Chanukah and Keeping Judaism Alive

We descend from the faithful few.

Rabbi Aron Moss,

Judaism לבן ריק
לבן ריק
Arutz 7
Question:
I fear for the future of the Jewish People. When I look at my family and where they are headed, it is not very promising. My grandfather was a rabbi, but I am not sure my grandchildren will even be Jewish. What is the secret to keeping Judaism alive?

Answer:
I have yet to meet a Jew who doesn't proudly claim, "My grandfather was a rabbi." It seems that three generations ago, everyone was a rabbi.

What they really mean is that their grandfather was an observant Jew. He probably had a beard, prayed every day and was knowledgeable in Torah. He may have been a cobbler or merchant or baker, not a rabbi, but he was a committed Jew.

Anyone who identifies as Jewish today only need go back three or four generations to find observant Jews in their family. And from there, an unbroken chain of Jewish living that goes back three thousand years. Not that everyone has always been observant. There were plenty of non-observant Jews. But we don't know their grandchildren. They have been lost to the Jewish community.

Jewishness without Jewish observance cannot last more than a couple of generations.

Jewishness without Jewish observance cannot last more than a couple of generations. Unless they return to living Jewishly, the children of non-observant Jews will stop being Jewish altogether and assimilate. A family of non-observant Jews will lose one or the other - either the Jewishness or the non-observance. You can't have both.

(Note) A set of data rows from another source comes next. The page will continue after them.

-- ==== Sys2Proof/Machine/Operands.lean ====
section
/-! DEFINITION. The fields of the configuration sections, one accessor per field (the operands of the engines), and what the spec derives from them. `p` is the handed-over parameter memory. -/

namespace Sys2Proof.Machine

/-- 0x0010 portal_enable, R88: Bit s per slice; bits 8…15 = 0 on HV9608. -/
def cfgPrtPortalEnable (p : Mem) : Nat := u16 p 0x10 (0)

/-- 0x0010 release_mode, R88: 0…2. -/
def cfgPrtReleaseMode (p : Mem) : Nat := u8 p 0x10 (2)

/-- 0x0010 line_side_mode, R88: 0…1. -/
def cfgPrtLineSideMode (p : Mem) : Nat := u8 p 0x10 (3)

/-- 0x0010 loop_test_interval, R88: 10…3 600 s. -/
def cfgPrtLoopTestInterval (p : Mem) : Nat := u16 p 0x10 (4)

/-- 0x0010 loop_discrepancy_time, R88: 5…100 ms. -/
def cfgPrtLoopDiscrepancyTime (p : Mem) : Nat := u16 p 0x10 (6)

/-- 0x0010 close_sources, R88: Bits [2:0]: hardwired close, Hawser close, local close; [7:3] = 0. -/
def cfgPrtCloseSources (p : Mem) : Nat := u8 p 0x10 (8)

/-- 0x0010 train_line_debounce, R88: 0…50 ms. -/
def cfgPrtTrainLineDebounce (p : Mem) : Nat := u8 p 0x10 (9)

/-- 0x0010 side, R89: 0 left, 1 right. -/
def cfgPrtSide (p : Mem) (s : Nat) : Nat := u8 p 0x10 (16 + s * 64 + 0)

/-- 0x0010 flags, R89: [0] crew, [1] auto_open, [2] iso_allowed, [3] step_present, [4] held_lock, [5] emerg_staff_reset, [6] egress_assist, [7] = 0. -/
def cfgPrtFlags (p : Mem) (s : Nat) : Nat := u8 p 0x10 (16 + s * 64 + 1)

/-- 0x0010 in_s1, R89: 0…15. -/
def cfgPrtInS1 (p : Mem) (s : Nat) : Nat := u8 p 0x10 (16 + s * 64 + 2)

/-- 0x0010 in_s2, R89: 0…15. -/
def cfgPrtInS2 (p : Mem) (s : Nat) : Nat := u8 p 0x10 (16 + s * 64 + 3)

/-- 0x0010 in_step_stowed, R89: 0…15, 0xFF. -/
def cfgPrtInStepStowed (p : Mem) (s : Nat) : Nat := u8 p 0x10 (16 + s * 64 + 4)

/-- 0x0010 in_isolation, R89: 0…15, 0xFF. -/
def cfgPrtInIsolation (p : Mem) (s : Nat) : Nat := u8 p 0x10 (16 + s * 64 + 5)

/-- 0x0010 in_egress, R89: 0…15, 0xFF. -/
def cfgPrtInEgress (p : Mem) (s : Nat) : Nat := u8 p 0x10 (16 + s * 64 + 6)

/-- 0x0010 in_access, R89: 0…15, 0xFF. -/
def cfgPrtInAccess (p : Mem) (s : Nat) : Nat := u8 p 0x10 (16 + s * 64 + 7)

/-- 0x0010 in_open_inside, R89: 0…15, 0xFF. -/
def cfgPrtInOpenInside (p : Mem) (s : Nat) : Nat := u8 p 0x10 (16 + s * 64 + 8)

/-- 0x0010 in_open_outside, R89: 0…15, 0xFF. -/
def cfgPrtInOpenOutside (p : Mem) (s : Nat) : Nat := u8 p 0x10 (16 + s * 64 + 9)

/-- 0x0010 in_close, R89: 0…15, 0xFF. -/
def cfgPrtInClose (p : Mem) (s : Nat) : Nat := u8 p 0x10 (16 + s * 64 + 10)

/-- 0x0010 unlock_channel, R89: 1…5, 0xFF. -/
def cfgPrtUnlockChannel (p : Mem) (s : Nat) : Nat := u8 p 0x10 (16 + s * 64 + 11)

/-- 0x0010 lamp_channel, R89: 2…5. -/
def cfgPrtLampChannel (p : Mem) (s : Nat) : Nat := u8 p 0x10 (16 + s * 64 + 12)

/-- 0x0010 buzzer_channel, R89: 2…5. -/
def cfgPrtBuzzerChannel (p : Mem) (s : Nat) : Nat := u8 p 0x10 (16 + s * 64 + 13)

/-- 0x0010 step_order, R89: 0…1. -/
def cfgPrtStepOrder (p : Mem) (s : Nat) : Nat := u8 p 0x10 (16 + s * 64 + 14)

/-- 0x0010 fault_axis_mode, R89: 0…1. -/
def cfgPrtFaultAxisMode (p : Mem) (s : Nat) : Nat := u8 p 0x10 (16 + s * 64 + 15)

/-- 0x0010 warn_time, R89: 0…10 000 ms. -/
def cfgPrtWarnTime (p : Mem) (s : Nat) : Nat := u16 p 0x10 (16 + s * 64 + 16)

/-- 0x0010 lock_pull_ms, R89: 50…2 000 ms. -/
def cfgPrtLockPullMs (p : Mem) (s : Nat) : Nat := u16 p 0x10 (16 + s * 64 + 18)

/-- 0x0010 unlock_pulse_ms, R89: 50…2 000 ms. -/
def cfgPrtUnlockPulseMs (p : Mem) (s : Nat) : Nat := u16 p 0x10 (16 + s * 64 + 20)

/-- 0x0010 lock_confirm_ms, R89: 100…5 000 ms. -/
def cfgPrtLockConfirmMs (p : Mem) (s : Nat) : Nat := u16 p 0x10 (16 + s * 64 + 22)

/-- 0x0010 unlock_confirm_ms, R89: 100…5 000 ms. -/
def cfgPrtUnlockConfirmMs (p : Mem) (s : Nat) : Nat := u16 p 0x10 (16 + s * 64 + 24)

/-- 0x0010 open_timeout, R89: 1 000…20 000 ms. -/
def cfgPrtOpenTimeout (p : Mem) (s : Nat) : Nat := u16 p 0x10 (16 + s * 64 + 26)

/-- 0x0010 close_timeout, R89: 1 000…20 000 ms. -/
def cfgPrtCloseTimeout (p : Mem) (s : Nat) : Nat := u16 p 0x10 (16 + s * 64 + 28)

/-- 0x0010 s1_window, R89: 0…500, unit 0.1 mm. -/
def cfgPrtS1Window (p : Mem) (s : Nat) : Nat := u16 p 0x10 (16 + s * 64 + 30)

/-- 0x0010 auto_close, R89: 0 off, 1…6 000, unit 0.1 s. -/
def cfgPrtAutoClose (p : Mem) (s : Nat) : Nat := u16 p 0x10 (16 + s * 64 + 32)

/-- 0x0010 reopen_limit, R89: 0…10. -/
def cfgPrtReopenLimit (p : Mem) (s : Nat) : Nat := u8 p 0x10 (16 + s * 64 + 34)

/-- 0x0010 reopen_mode, R89: 0 full open, 1 partial. -/
def cfgPrtReopenMode (p : Mem) (s : Nat) : Nat := u8 p 0x10 (16 + s * 64 + 35)

/-- 0x0010 reopen_distance, R89: 100…12 000, unit 0.1 mm. -/
def cfgPrtReopenDistance (p : Mem) (s : Nat) : Nat := u16 p 0x10 (16 + s * 64 + 36)

/-- 0x0010 reclose_pause_ms, R89: 0…10 000 ms. -/
def cfgPrtReclosePauseMs (p : Mem) (s : Nat) : Nat := u16 p 0x10 (16 + s * 64 + 38)

/-- 0x0010 egress_hold_ms, R89: 0…10 000 ms. -/
def cfgPrtEgressHoldMs (p : Mem) (s : Nat) : Nat := u16 p 0x10 (16 + s * 64 + 40)

/-- 0x0010 step_stow_timeout, R89: 500…10 000 ms. -/
def cfgPrtStepStowTimeout (p : Mem) (s : Nat) : Nat := u16 p 0x10 (16 + s * 64 + 42)

/-- 0x0011 role, R133: 0 unused, 1 leaf, 2 step, 3 gap filler, 4 plug swing. -/
def cfgAxRole (p : Mem) (s : Nat) (a : Nat) : Nat := u8 p 0x11 ((s * 3 + a) * 224 + 0)

/-- 0x0011 flags, R133: [0] dir_invert, [1] soft_limits, [2] geared, [7:3] = 0. -/
def cfgAxFlags (p : Mem) (s : Nat) (a : Nat) : Nat := u8 p 0x11 ((s * 3 + a) * 224 + 1)

/-- 0x0011 home_stage, R133: 0…2. -/
def cfgAxHomeStage (p : Mem) (s : Nat) (a : Nat) : Nat := u8 p 0x11 ((s * 3 + a) * 224 + 2)

/-- 0x0011 gear_source, R133: 0 ENC0, 1 ENC1, 2 ENC2, 4 A0, 5 A1, 6 A2. -/
def cfgAxGearSource (p : Mem) (s : Nat) (a : Nat) : Nat := u8 p 0x11 ((s * 3 + a) * 224 + 3)

/-- 0x0011 steps_per_mm, R133: 0x0001_0000…0x0400_0000, Q16.16. -/
def cfgAxStepsPerMm (p : Mem) (s : Nat) (a : Nat) : Nat := u32 p 0x11 ((s * 3 + a) * 224 + 4)

/-- 0x0011 soft_min, R133: Signed, −2^31…2^31 − 1. -/
def cfgAxSoftMin (p : Mem) (s : Nat) (a : Nat) : Int := i32 p 0x11 ((s * 3 + a) * 224 + 8)

/-- 0x0011 soft_max, R133: Signed, > soft_min. -/
def cfgAxSoftMax (p : Mem) (s : Nat) (a : Nat) : Int := i32 p 0x11 ((s * 3 + a) * 224 + 12)

/-- 0x0011 v_start, R133: 1…1 000 000 microsteps/s. -/
def cfgAxVStart (p : Mem) (s : Nat) (a : Nat) (j : Nat) : Nat := u32 p 0x11 ((s * 3 + a) * 224 + 16 + 32 * j)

This is not a new phenomenon. Throughout Jewish history there have been individuals and groups who tried to keep a Jewish identity without Jewish practice. It has never worked. A vague Jewish ethnic feeling, devoid of any spiritual purpose and with no compelling message that is relevant to life, cannot last long. Only proud and authentic Judaism, that offers relevance and meaning, direction and inspiration, will stand the test of time.

In the times of the Chanukah story, a small band of faithful Jews stood up against the vast majority of Jews who subscribed to Hellenism, the Greek way of life. We celebrate Chanukah today because we descend from the faithful few.

The solution to Jewish continuity is no secret, it's obvious. Living, breathing Judaism produces living, breathing Jews. Do for your grandchildren what your grandfather did for you - be a living example of what it means to live a vibrant Jewish life. They don't need their grandfather to be a rabbi, but they need him to be a proud and practicing Jew.